S. Bryant in Journal of Ethics, Apr. 1893.
Bradley in Journal of Ethics, Oct. 1894.
Mackenzie, in Journal of Ethics, Apr. 1895.
VII
NATURE AND SPIRIT
I
At this culmination of our long discussion, a discussion much confused by its necessary mass of details, it may be well to pause a moment, to fix attention on the great lines along which we have been moving, and to mark the points on which they appear to converge. We have regarded goodness as divided into two very unequal parts. The first two chapters treated of goodness in general, a species which being shared alike by persons and things is in no sense distinctive of persons. The last four chapters have been given to the more complex task of exploring the goodness of persons.

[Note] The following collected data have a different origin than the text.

/-- Settles O45: the checks of a block operand; a zero after the block changes no byte. -/
theorem addBlockFromDmem : Obligations.AddBlockFromDmem := by
  refine ⟨fun a l => decodes_of_toNat_encode (.arkm a l) rfl (toNat_formatM ..), fun s hrun a l =>
    ⟨fun hl => runCommand_blockOperand_of_long hrun hl _, fun hl h => runCommand_blockOperand_of_beyond hrun hl h _,
      fun hl h => ⟨_, runCommand_blockOperand_of_le hrun hl h fun seq => addRoundKey s.matrix (toState seq), rfl,
        fun i => ?_⟩⟩⟩
  rw [State.writeMatrix_matrix, flat_addRoundKey, flat_toState_readRun]
  split
  · rfl
  · exact BitVec.xor_zero

/-- Settles O46: each direction undoes the other entry by entry, and the two mix matrices are inverse to each other. -/
theorem roundTransformationsUndoEachOther : Obligations.RoundTransformationsUndoEachOther :=
  ⟨fun m => ⟨shiftRows_inverse_forward m, shiftRows_forward_inverse m, mixColumns_inverse_forward m,
      mixColumns_forward_inverse m, addRoundKey_addRoundKey m, fun _ _ ⟨hfwd, hinv⟩ =>
        ⟨byteSubstitution_byteSubstitution m hfwd, byteSubstitution_byteSubstitution m hinv⟩⟩,
    fun d m n box => ⟨mixProduct_addRoundKey (mixMatrix d) m n, shiftRows_byteSubstitution d m box⟩⟩

/-- Settles O40: one flat byte read, and one written under the check of a byte operand. -/
theorem getAndSetStateByte : Obligations.GetAndSetStateByte := by
  refine ⟨fun d k => decodes_of_toNat_encode (.stGet d k) rfl (toNat_formatRX ..),
    fun r k => decodes_of_toNat_encode (.stSet r k) rfl (toNat_formatRX ..), fun s hrun =>
      ⟨fun d k => ?_, fun r k hwide => runCommand_byteOperand_of_wide hrun hwide _, fun r k hbyte => ?_⟩⟩
  · exact (runCommand_ok hrun _).trans (congrArg _ (State.writeByte_eq ..))
  · refine ⟨s.writeMatrix (Matrix.setFlat s.matrix k (BitVec.ofNat 8 (s.poly r))), ?_, rfl, ?_, fun j hj => ?_⟩
    · simp only [exec, execStSet, byteOperand_of_byte hbyte]
      exact runCommand_ok hrun _
    · rw [State.writeMatrix_matrix, flat_setFlat, if_pos rfl, BitVec.toNat_ofNat]
      exact Nat.mod_eq_of_lt (Nat.lt_succ_of_le hbyte)
    · rw [State.writeMatrix_matrix, flat_setFlat, if_neg hj]

/-- Settles O41: the box is checked first; then each flat byte goes through its table. -/
theorem substituteBytes : Obligations.SubstituteBytes := by
  refine ⟨decodes_of_encode .subbytes rfl rfl, decodes_of_encode .isubbytes rfl rfl, fun s hrun =>
    ⟨fun hbox => ⟨runCommand_needBox_of_unbuilt hrun hbox _, runCommand_needBox_of_unbuilt hrun hbox _⟩, fun hbox => ?_⟩⟩
  simp only [exec, execSubbytes, execIsubbytes, needBox_bind_of_built hbox]
  exact ⟨⟨_, runCommand_ok hrun _, rfl, flat_byteSubstitution s.matrix s.fwd⟩,
    ⟨_, runCommand_ok hrun _, rfl, flat_byteSubstitution s.matrix s.inv⟩⟩

/-- Settles O44: the key is checked first, then the index, which names a round key of the file. -/
theorem addRoundKeyFromTheFile : Obligations.AddRoundKeyFromTheFile := by
  refine ⟨fun k => decodes_of_toNat_encode (.ark k) rfl (toNat_formatX ..), fun s hrun k =>
    ⟨fun hkey => runCommand_needKey_of_unexpanded hrun hkey _, fun hkey hbeyond => ?_, fun hk hkey hle => ?_⟩⟩
  · simp only [exec, execArk, needKey_bind_of_expanded hkey, roundKeyOperand_of_beyond hbeyond]
    exact runCommand_error hrun .operandRange
  · have hround : roundKey s.rk k.val = s.rk[k.val] := dif_pos hk
    simp only [exec, execArk, needKey_bind_of_expanded hkey, roundKeyOperand_of_le hle, hround]
    exact ⟨_, runCommand_ok hrun _, rfl, flat_addRoundKey s.matrix s.rk[k.val]⟩

end Sys2Proof.Machine

/-! PROOFS of the family 43_keyschedule.md. First the fields of the `CFG` immediate; then the recurrence of the key
schedule, kept by each word the loop adds; then the bytes of a stored round key; then the obligations O47 to O50. -/

namespace Sys2Proof.Machine

open Sys2Proof Sys2Proof.Stated

/-! ### The fields of the `CFG` immediate (43_keyschedule.md R186) -/

section
variable {imm : BitVec 16}

theorem toNat_keySizeField (imm : BitVec 16) : (imm.extractLsb' 0 2).toNat = imm.toNat % 4 :=
  BitVec.extractLsb'_toNat ..

theorem toNat_chainModeField (imm : BitVec 16) : (imm.extractLsb' 2 3).toNat = imm.toNat / 4 % 8 := by
  rw [BitVec.extractLsb'_toNat, Nat.shiftRight_eq_div_pow]

theorem keySizeOperand_of_three (h : imm.toNat % 4 = 3) : keySizeOperand imm = .error .keyParam := by
  rw [keySizeOperand, toNat_keySizeField, h]; rfl

theorem keySizeOperand_of_eq (k : Fin 3) (h : imm.toNat % 4 = k.val) :
    keySizeOperand imm = .ok #v[KeySize.k128, KeySize.k192, KeySize.k256][k] := by
  rw [keySizeOperand, toNat_keySizeField, h]
  fin_cases k <;> rfl

theorem chainModeOperand_of_gt (h : 3 < imm.toNat / 4 % 8) : chainModeOperand imm = .error .chainMode := by
  obtain ⟨m, hm⟩ := Nat.exists_eq_add_of_le' h
  rw [chainModeOperand, toNat_chainModeField, hm]; rfl

theorem chainModeOperand_of_eq (m : Fin 4) (h : imm.toNat / 4 % 8 = m.val) :
    chainModeOperand imm = .ok #v[ChainMode.ecb, ChainMode.cbc, ChainMode.ofb, ChainMode.cfb][m] := by
  rw [chainModeOperand, toNat_chainModeField, h]
  fin_cases m <;> rfl

theorem wellFormed_cfg_of_lt (h : imm.toNat < 32) : (Instr.cfg imm).WellFormed := by
  refine beq_iff_eq.mpr (BitVec.eq_of_toNat_eq ?_)
  rw [BitVec.extractLsb'_toNat, Nat.shiftRight_eq_div_pow, Nat.div_eq_of_lt h]; rfl

end

/-- With a bit of imm16[15:5] set a word with the opcode of `CFG` is no command (30_encoding.md R75). -/
theorem no_match_of_cfg_reserved {n : Nat} (hlow : 32 ≤ n) (hhigh : n < 2 ^ 16) :
    ∀ r ∈ commandRows, BitVec.ofNat 32 (0x40000000 + n) &&& r.mask ≠ r.bits := by
  have hreserved : ∀ q ∈ commandRows, q.bits.extractLsb' 24 8 = 0x40#8 →
      q.mask.extractLsb' 5 11 = BitVec.allOnes 11 ∧ q.bits.extractLsb' 5 11 = 0 := by decide
  have hop : (BitVec.ofNat 32 (0x40000000 + n)).extractLsb' 24 8 = 0x40#8 := by
    apply BitVec.eq_of_toNat_eq
    rw [BitVec.extractLsb'_toNat, Nat.shiftRight_eq_div_pow, BitVec.toNat_ofNat, BitVec.toNat_ofNat]
    omega
  intro r hr hmatch
  have hzero : ((BitVec.ofNat 32 (0x40000000 + n)).extractLsb' 5 11).toNat = 0 := congrArg BitVec.toNat
    (extractLsb'_eq_zero_of_mask hmatch (hreserved r hr ((opcode_of_match hr hmatch).symm.trans hop)))
  rw [BitVec.extractLsb'_toNat, Nat.shiftRight_eq_div_pow, BitVec.toNat_ofNat] at hzero
  omega

/-! ### The recurrence of the key schedule (43_keyschedule.md R182, R183, R185) -/

/-- The index of the word that `T` is applied to at the boundary `n`, by the switch `KS_T_ARG`. -/
def tArgIndex (arg : KsTArg) (nk n : Nat) : Nat :=
  match arg with
  | .boundary => n - nk
  | .previous => n - 1

theorem tWord_getElem (fwd : Table) (w : KeyWord) (ri : Nat) (j : Fin 4) :
    (tWord fwd w ri)[j] = Table.lookup fwd w[j + 1] ^^^ (if j = 0 then BitVec.ofNat 8 (2 ^ ri) else 0) := by
  have hrcon : rcon ri = BitVec.ofNat 8 (2 ^ ri) := by rw [rcon, Nat.one_shiftLeft]
  match j with
  | 0 => rw [← hrcon]; rfl
  | 1 | 2 | 3 => exact BitVec.xor_zero.symm

theorem nextWord_of_boundary (arg : KsTArg) (fwd : Table) {nk n : Nat} (ri : Nat) (w : List KeyWord)
    (h : n % nk = 0) :
    nextWord arg fwd nk n ri w = xorWord (wordAt w (n - 1)) (tWord fwd (wordAt w (tArgIndex arg nk n)) ri) :=
  (if_pos h).trans (by cases arg <;> rfl)

theorem nextWord_of_inside (arg : KsTArg) (fwd : Table) {nk n : Nat} (ri : Nat) (w : List KeyWord)
    (h : n % nk ≠ 0) : nextWord arg fwd nk n ri w = xorWord (wordAt w (n - 1)) (wordAt w (n - nk)) := if_neg h

theorem nextWord_getElem (arg : KsTArg) (fwd : Table) (nk n ri : Nat) (w : List KeyWord) (j : Fin 4) :
    (nextWord arg fwd nk n ri w)[j] = (wordAt w (n - 1))[j] ^^^
      (if n % nk = 0 then
        Table.lookup fwd (wordAt w (tArgIndex arg nk n))[j + 1] ^^^ (if j = 0 then BitVec.ofNat 8 (2 ^ ri) else 0)
      else (wordAt w (n - nk))[j]) := by
  split
  next h => rw [nextWord_of_boundary arg fwd ri w h, Fin.getElem_fin, xorWord_getElem, ← tWord_getElem]; rfl
  next h => rw [nextWord_of_inside arg fwd ri w h]; exact xorWord_getElem _ _ _ j.isLt
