-- ==== Sys2Proof/Machine/ConfigAccess.lean ====
section
/-! DEFINITION. The Configuration-Space Access Protocol (44_config_access.md): the engine's two bodies, which MAPIRQ calls too, and the six host
commands around them. -/

namespace Sys2Proof.Machine

/-- R310 (1), (2): the token formed and written to CFGADDR. -/
def State.cfgSelect (s : State) (bus devfn : Byte) (off : BitVec 12) : State :=
  { s with work := { s.work with tok := token s.cfg bus devfn off } }.brWr32 s.cfg.offCfgaddr (token s.cfg bus devfn off)

/-- The addressed dword read through CFGDATA into x[DW] (R312 to R316). -/
def State.cfgFetch (s : State) (bus devfn : Byte) (off : BitVec 12) : State :=
  let s1 := (s.cfgSelect bus devfn off).brRd32 s.cfg.offCfgdata
  { s1 with work := { s1.work with dw := s1.ans } }

/-- R312 to R314: the body of CFGRD; a dword read sets no lane shift. -/
def State.cfgRead (s : State) (w : Width) (bus devfn : Byte) (off : BitVec 12) : State :=
  let s1 := s.cfgFetch bus devfn off
  match w with
  | .dword => s1
  | _ => { s1 with work := { s1.work with sh := laneShift off } }

/-- R315, R316: the merge of a narrow write, in x[SH], x[LM] and x[DW]. -/
def State.cfgMerge (s : State) (w : Width) (off : BitVec 12) (v : Word) : State :=
  { s with work := { s.work with sh := laneShift off, lm := laneMaskAt off w, dw := laneMerge s.work.dw off w v } }

/-- R315 to R317: the body of CFGWR; a dword write reads nothing. -/
def State.cfgWrite (s : State) (w : Width) (bus devfn : Byte) (off : BitVec 12) (v : Word) : State :=
  match w with
  | .dword => (s.cfgSelect bus devfn off).brWr32 s.cfg.offCfgdata v
  | _ =>
    let s1 := (s.cfgFetch bus devfn off).cfgMerge w off v
    s1.brWr32 s.cfg.offCfgdata s1.work.dw

/-- R310, R168: why a configuration access is turned away, if it is: NotUp, then Misaligned. -/
def State.cfgRefusal (s : State) (w : Width) (off : BitVec 12) : Option (Condition × Byte) :=
  if s.ls ≠ .up then some (.notUp, statusNotUp)
  else if aligned w off = false ∧ s.cfg.misalignPolicy = .refuse then some (.misaligned, statusMisaligned)
  else none

/-- R312 to R314: CFGRD after acceptance. -/
def State.cfgrdBody (s : State) (w : Width) (bus devfn : Byte) (off : BitVec 12) : State :=
  match s.cfgRefusal w off with
  | some (c, st) => s.refuse c st
  | none =>
    let s1 := s.cfgRead w bus devfn off
    s1.complete statusOk 0 (laneExtract s1.work.dw off w)

/-- R315 to R317: CFGWR after acceptance. -/
def State.cfgwrBody (s : State) (w : Width) (bus devfn : Byte) (off : BitVec 12) (v : Word) : State :=
  match s.cfgRefusal w off with
  | some (c, st) => s.refuse c st
  | none => (s.cfgWrite w bus devfn off v).complete statusOk 0 0

/-- R312: CFGRD.B. -/
def execCfgrdB (wdata : Word) (bus devfn : Byte) (off : BitVec 12) (s : State) : Host.Outcome State Fault Refusal :=
  .next (s.onPort fun s => (s.accept 0x4 wdata bus devfn off).cfgrdBody .byte bus devfn off)

/-- R313: CFGRD.H. -/
def execCfgrdH (wdata : Word) (bus devfn : Byte) (off : BitVec 12) (s : State) : Host.Outcome State Fault Refusal :=
  .next (s.onPort fun s => (s.accept 0x5 wdata bus devfn off).cfgrdBody .half bus devfn off)

/-- R314: CFGRD.W. -/
def execCfgrdW (wdata : Word) (bus devfn : Byte) (off : BitVec 12) (s : State) : Host.Outcome State Fault Refusal :=
  .next (s.onPort fun s => (s.accept 0x6 wdata bus devfn off).cfgrdBody .dword bus devfn off)

/-- R315: CFGWR.B. -/
def execCfgwrB (wdata : Word) (bus devfn : Byte) (off : BitVec 12) (s : State) : Host.Outcome State Fault Refusal :=
  .next (s.onPort fun s => (s.accept 0x8 wdata bus devfn off).cfgwrBody .byte bus devfn off wdata)

/-- R316: CFGWR.H. -/
def execCfgwrH (wdata : Word) (bus devfn : Byte) (off : BitVec 12) (s : State) : Host.Outcome State Fault Refusal :=
  .next (s.onPort fun s => (s.accept 0x9 wdata bus devfn off).cfgwrBody .half bus devfn off wdata)

/-- R317: CFGWR.W. -/
def execCfgwrW (wdata : Word) (bus devfn : Byte) (off : BitVec 12) (s : State) : Host.Outcome State Fault Refusal :=
  .next (s.onPort fun s => (s.accept 0xA wdata bus devfn off).cfgwrBody .dword bus devfn off wdata)

/-- R311: TOKEN, a combinational result given to the caller; it reads no state but Cfg. -/
def execToken (bus devfn : Byte) (off : BitVec 12) (s : State) : Host.Outcome State Fault Refusal :=
  .next { s with ret := .word (token s.cfg bus devfn off) }

/-- R318: LANE_EXTRACT, a combinational result given to the caller. -/
def execLaneExtract (dw : Word) (off : BitVec 12) (w : Width) (s : State) : Host.Outcome State Fault Refusal :=
  .next { s with ret := .word (laneExtract dw off w) }

/-- R319: LANE_MERGE, a combinational result given to the caller. -/
def execLaneMerge (dw : Word) (off : BitVec 12) (w : Width) (v : Word) (s : State) : Host.Outcome State Fault Refusal :=
  .next { s with ret := .word (laneMerge dw off w v) }

end Sys2Proof.Machine
end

In things we found that goodness consists in having their manifold parts drawn into integral wholeness. And this is true also of persons. But the modes of organization in the two cases were so unlike as to require long elucidation. Our conclusion would seem to be that while goodness is everywhere expressive of organization, personal conduct is good only when consciously organized, guided, and aimed at the development of a social self. We have seen how self-consciousness lies at the foundation of personality, sharply discriminating persons from things. We have seen too that wherever it is present, the person curiously directs himself, passing through all the varieties of purposive activity which were catalogued in the chapter on self- direction. But such activity implies a being of variable, not of fixed powers, a being accordingly capable of enlargement, and with possibilities in him which every moment renders real. This progressive realization of himself, this development, he—so far as he is good— consciously conducts. And finally we found in the person the strange fact that he conceives of his good self as essentially in conjunction with his fellow man, and recognizes that parted off and in separate abstractness he is no person at all. Accordingly personal organization, direction, enlargement, conjunction. Under our analysis two antithetic worlds emerge, a world of nature and of spirit, the former guided by blind forces, the latter self-managed. Unlike spiritual beings, natural objects are under alien control; have not the power of development, and when brought into close conjunction with others are liable to disruption.
II
Accepting this vital distinction, we see that the work of spiritual man will consist in progressively subjugating whatever natural powers he finds within him and without, rendering them all expressive of self-conscious purpose. for we men are not altogether spiritual; in us two elements meet. Our spirituality is superposed on a natural basis. Like things, we have our natural aptitudes, blind tendencies, established functions of body and mind. These are all serviceable and organic; but to become spiritual all need to be redeemed, or drawn over into the field of consciousness, where our special stamp may be set upon them. When we speak of a good act, we mean an act which shows the results of such redemption, one whose every part has been studied in relation to every other part, and has thus been made to bear our own image and superscription.